**Stored data**
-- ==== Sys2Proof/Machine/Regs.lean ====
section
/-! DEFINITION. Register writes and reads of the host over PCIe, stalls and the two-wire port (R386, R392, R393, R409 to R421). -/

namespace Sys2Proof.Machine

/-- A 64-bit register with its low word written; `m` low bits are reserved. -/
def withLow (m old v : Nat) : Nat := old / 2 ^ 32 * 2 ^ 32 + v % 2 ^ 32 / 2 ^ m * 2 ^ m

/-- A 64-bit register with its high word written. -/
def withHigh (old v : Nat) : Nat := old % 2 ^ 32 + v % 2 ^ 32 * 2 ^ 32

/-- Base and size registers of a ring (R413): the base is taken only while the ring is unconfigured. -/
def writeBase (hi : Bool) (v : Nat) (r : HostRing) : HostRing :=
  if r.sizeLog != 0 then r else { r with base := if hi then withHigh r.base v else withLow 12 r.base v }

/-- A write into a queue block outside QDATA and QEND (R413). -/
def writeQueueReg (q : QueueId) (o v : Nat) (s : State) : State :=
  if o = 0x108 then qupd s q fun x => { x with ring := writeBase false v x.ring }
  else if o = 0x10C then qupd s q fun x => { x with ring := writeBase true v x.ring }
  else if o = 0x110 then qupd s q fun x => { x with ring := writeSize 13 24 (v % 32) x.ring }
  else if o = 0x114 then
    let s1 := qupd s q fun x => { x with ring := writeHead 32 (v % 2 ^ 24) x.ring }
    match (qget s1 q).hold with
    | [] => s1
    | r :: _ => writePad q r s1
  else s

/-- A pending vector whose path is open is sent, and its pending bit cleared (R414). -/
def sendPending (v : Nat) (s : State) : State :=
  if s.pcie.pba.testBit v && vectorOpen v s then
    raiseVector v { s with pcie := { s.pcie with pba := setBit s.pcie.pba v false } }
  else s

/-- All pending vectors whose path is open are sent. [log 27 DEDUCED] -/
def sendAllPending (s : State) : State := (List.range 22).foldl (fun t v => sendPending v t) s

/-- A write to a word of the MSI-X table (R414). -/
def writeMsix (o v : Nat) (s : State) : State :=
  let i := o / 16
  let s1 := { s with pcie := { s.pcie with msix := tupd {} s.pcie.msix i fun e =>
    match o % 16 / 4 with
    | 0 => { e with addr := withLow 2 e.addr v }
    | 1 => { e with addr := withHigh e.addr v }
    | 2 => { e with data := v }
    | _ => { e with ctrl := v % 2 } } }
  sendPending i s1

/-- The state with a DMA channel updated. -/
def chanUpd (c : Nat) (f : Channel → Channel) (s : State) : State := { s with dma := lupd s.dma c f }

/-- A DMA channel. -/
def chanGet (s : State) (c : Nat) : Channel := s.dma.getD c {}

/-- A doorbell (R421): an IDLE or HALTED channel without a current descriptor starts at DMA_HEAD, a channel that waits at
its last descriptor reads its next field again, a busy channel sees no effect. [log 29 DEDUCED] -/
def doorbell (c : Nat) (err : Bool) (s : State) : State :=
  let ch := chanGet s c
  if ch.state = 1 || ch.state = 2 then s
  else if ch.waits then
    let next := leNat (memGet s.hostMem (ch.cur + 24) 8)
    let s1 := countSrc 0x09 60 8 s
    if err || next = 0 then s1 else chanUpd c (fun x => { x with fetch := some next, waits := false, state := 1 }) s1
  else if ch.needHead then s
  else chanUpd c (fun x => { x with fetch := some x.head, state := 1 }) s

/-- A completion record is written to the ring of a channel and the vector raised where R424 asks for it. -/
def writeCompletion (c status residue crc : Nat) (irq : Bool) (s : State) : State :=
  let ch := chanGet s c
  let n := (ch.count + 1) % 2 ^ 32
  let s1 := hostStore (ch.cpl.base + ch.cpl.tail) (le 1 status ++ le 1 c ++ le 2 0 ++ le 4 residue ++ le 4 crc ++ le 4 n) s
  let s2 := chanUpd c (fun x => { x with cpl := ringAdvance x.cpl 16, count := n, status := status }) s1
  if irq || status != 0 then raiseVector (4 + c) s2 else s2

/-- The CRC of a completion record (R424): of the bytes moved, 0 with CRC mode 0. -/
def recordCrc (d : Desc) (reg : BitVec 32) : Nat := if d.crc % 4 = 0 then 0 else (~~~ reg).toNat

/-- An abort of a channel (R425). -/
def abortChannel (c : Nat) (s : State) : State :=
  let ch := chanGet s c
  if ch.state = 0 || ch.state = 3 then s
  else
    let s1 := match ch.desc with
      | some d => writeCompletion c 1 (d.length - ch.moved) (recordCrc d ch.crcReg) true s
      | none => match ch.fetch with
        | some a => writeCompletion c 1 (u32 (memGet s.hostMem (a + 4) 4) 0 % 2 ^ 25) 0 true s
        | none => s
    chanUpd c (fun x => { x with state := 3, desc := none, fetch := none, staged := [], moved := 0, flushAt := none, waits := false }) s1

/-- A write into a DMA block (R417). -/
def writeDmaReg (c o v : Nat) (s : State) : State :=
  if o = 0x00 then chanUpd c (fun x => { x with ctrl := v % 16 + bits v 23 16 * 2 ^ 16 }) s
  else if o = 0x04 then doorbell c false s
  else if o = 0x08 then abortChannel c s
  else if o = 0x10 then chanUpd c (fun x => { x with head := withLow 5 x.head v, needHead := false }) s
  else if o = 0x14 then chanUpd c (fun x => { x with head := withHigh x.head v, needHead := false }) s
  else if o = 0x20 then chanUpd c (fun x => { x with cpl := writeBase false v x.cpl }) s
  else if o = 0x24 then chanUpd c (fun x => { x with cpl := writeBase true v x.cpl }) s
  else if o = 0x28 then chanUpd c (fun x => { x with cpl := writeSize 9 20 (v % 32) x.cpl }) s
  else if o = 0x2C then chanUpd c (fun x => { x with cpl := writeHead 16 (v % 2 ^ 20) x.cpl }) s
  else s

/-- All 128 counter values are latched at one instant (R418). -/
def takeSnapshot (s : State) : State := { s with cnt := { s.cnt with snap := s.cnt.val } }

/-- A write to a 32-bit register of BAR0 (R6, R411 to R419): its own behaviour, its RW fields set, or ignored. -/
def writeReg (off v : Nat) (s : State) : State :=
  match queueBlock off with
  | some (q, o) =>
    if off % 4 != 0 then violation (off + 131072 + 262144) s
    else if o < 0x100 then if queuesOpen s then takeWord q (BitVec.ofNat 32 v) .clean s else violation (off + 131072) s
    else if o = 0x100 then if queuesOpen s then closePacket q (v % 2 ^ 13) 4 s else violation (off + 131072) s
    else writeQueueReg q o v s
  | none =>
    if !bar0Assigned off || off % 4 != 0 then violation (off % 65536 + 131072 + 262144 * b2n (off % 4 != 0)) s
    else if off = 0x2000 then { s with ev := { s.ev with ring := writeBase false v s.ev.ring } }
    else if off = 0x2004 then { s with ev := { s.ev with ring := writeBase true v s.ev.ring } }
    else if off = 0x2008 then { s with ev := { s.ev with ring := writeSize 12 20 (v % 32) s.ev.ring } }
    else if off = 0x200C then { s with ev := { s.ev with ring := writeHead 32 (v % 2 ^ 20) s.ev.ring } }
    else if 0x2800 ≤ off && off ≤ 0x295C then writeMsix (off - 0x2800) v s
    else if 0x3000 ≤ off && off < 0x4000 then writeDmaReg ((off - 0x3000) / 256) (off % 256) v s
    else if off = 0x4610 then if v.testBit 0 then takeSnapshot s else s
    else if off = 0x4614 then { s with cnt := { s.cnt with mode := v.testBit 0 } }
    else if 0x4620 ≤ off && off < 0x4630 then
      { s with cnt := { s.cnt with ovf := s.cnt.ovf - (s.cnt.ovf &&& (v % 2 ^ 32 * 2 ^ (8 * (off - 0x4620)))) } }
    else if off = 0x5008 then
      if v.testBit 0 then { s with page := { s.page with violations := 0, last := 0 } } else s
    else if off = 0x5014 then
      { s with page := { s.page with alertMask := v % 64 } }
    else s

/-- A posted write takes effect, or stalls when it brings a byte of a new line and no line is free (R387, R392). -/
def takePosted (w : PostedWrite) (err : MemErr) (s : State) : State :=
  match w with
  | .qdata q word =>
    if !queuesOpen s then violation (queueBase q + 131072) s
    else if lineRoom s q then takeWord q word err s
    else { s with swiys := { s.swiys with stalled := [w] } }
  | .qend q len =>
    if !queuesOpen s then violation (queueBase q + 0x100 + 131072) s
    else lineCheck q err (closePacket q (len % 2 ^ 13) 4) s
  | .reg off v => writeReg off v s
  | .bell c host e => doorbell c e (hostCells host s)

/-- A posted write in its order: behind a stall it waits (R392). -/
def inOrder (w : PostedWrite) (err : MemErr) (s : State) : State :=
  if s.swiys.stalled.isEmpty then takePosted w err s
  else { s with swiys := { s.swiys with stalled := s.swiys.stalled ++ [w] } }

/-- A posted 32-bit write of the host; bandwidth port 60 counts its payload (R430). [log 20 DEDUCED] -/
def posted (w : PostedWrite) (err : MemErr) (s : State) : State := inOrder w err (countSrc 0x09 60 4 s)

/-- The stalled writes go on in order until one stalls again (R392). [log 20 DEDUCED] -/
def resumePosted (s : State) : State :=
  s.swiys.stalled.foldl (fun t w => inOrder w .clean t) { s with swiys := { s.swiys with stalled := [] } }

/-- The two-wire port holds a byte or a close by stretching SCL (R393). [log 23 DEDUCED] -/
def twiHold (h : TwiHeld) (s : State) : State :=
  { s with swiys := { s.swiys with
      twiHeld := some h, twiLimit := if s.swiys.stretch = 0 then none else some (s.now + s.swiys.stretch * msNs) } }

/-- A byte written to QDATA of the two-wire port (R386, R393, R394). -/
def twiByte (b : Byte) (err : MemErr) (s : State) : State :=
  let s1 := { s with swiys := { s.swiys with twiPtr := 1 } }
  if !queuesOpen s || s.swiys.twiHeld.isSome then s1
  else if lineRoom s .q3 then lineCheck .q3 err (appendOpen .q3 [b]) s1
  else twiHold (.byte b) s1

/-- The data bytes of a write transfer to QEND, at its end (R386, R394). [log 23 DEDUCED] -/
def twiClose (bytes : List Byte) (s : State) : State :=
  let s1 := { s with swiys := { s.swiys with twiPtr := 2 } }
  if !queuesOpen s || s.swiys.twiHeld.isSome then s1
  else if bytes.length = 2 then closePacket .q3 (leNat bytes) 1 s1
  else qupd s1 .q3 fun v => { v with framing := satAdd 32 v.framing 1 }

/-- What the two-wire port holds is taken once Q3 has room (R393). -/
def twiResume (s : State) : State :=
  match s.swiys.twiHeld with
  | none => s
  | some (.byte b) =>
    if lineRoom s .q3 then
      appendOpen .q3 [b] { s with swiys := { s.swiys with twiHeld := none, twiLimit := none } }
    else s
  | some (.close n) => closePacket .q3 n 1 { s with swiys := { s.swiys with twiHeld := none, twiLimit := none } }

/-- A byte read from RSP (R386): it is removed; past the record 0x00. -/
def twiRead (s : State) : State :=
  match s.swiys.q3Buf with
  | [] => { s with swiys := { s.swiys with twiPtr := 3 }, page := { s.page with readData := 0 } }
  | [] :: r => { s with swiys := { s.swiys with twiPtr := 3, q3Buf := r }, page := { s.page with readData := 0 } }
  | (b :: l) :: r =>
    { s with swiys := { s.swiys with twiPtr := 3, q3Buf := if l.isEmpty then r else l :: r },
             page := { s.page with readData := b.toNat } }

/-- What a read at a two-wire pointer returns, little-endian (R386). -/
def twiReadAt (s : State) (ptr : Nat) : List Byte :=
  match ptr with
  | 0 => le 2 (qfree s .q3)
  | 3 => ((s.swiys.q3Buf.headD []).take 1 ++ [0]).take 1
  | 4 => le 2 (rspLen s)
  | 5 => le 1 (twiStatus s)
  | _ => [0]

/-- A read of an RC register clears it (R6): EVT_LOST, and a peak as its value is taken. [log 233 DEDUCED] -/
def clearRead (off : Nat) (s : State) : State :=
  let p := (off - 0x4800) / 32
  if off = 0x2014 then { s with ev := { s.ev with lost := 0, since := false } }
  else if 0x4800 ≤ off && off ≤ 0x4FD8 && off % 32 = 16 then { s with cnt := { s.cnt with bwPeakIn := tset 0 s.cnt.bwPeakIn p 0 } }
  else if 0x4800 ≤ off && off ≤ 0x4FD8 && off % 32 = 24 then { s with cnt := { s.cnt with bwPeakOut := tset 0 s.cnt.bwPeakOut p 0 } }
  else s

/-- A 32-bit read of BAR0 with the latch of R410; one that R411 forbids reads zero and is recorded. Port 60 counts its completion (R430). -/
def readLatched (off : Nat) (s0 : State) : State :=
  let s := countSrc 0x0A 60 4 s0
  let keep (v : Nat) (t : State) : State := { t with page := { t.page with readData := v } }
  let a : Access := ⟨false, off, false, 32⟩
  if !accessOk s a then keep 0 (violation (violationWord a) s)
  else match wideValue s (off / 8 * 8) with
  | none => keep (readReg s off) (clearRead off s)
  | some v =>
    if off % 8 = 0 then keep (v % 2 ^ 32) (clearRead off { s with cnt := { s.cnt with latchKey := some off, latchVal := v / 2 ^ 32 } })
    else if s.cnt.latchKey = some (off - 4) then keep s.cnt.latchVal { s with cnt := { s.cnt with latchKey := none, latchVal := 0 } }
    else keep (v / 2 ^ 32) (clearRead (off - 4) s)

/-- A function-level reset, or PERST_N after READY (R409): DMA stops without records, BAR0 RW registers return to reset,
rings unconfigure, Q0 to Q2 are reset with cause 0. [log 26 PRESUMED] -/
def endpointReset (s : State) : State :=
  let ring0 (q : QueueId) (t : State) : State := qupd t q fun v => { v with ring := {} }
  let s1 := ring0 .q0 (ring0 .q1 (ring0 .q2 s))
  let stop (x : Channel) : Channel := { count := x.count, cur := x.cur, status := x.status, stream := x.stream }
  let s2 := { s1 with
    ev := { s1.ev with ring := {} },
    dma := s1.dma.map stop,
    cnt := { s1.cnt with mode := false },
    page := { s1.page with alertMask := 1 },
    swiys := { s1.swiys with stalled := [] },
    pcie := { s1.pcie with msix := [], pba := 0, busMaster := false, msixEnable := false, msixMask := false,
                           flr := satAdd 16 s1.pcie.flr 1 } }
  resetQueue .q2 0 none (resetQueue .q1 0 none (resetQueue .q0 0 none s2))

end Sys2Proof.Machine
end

**Required action**
Everything from the line with "def recordCrc (d" through the line with "let s1 := match ch.desc with" in the listing above must be retyped exactly, with nothing added.

**Exercise solution**
def recordCrc (d : Desc) (reg : BitVec 32) : Nat := if d.crc % 4 = 0 then 0 else (~~~ reg).toNat

/-- An abort of a channel (R425). -/
def abortChannel (c : Nat) (s : State) : State :=
  let ch := chanGet s c
  if ch.state = 0 || ch.state = 3 then s
  else
    let s1 := match ch.desc with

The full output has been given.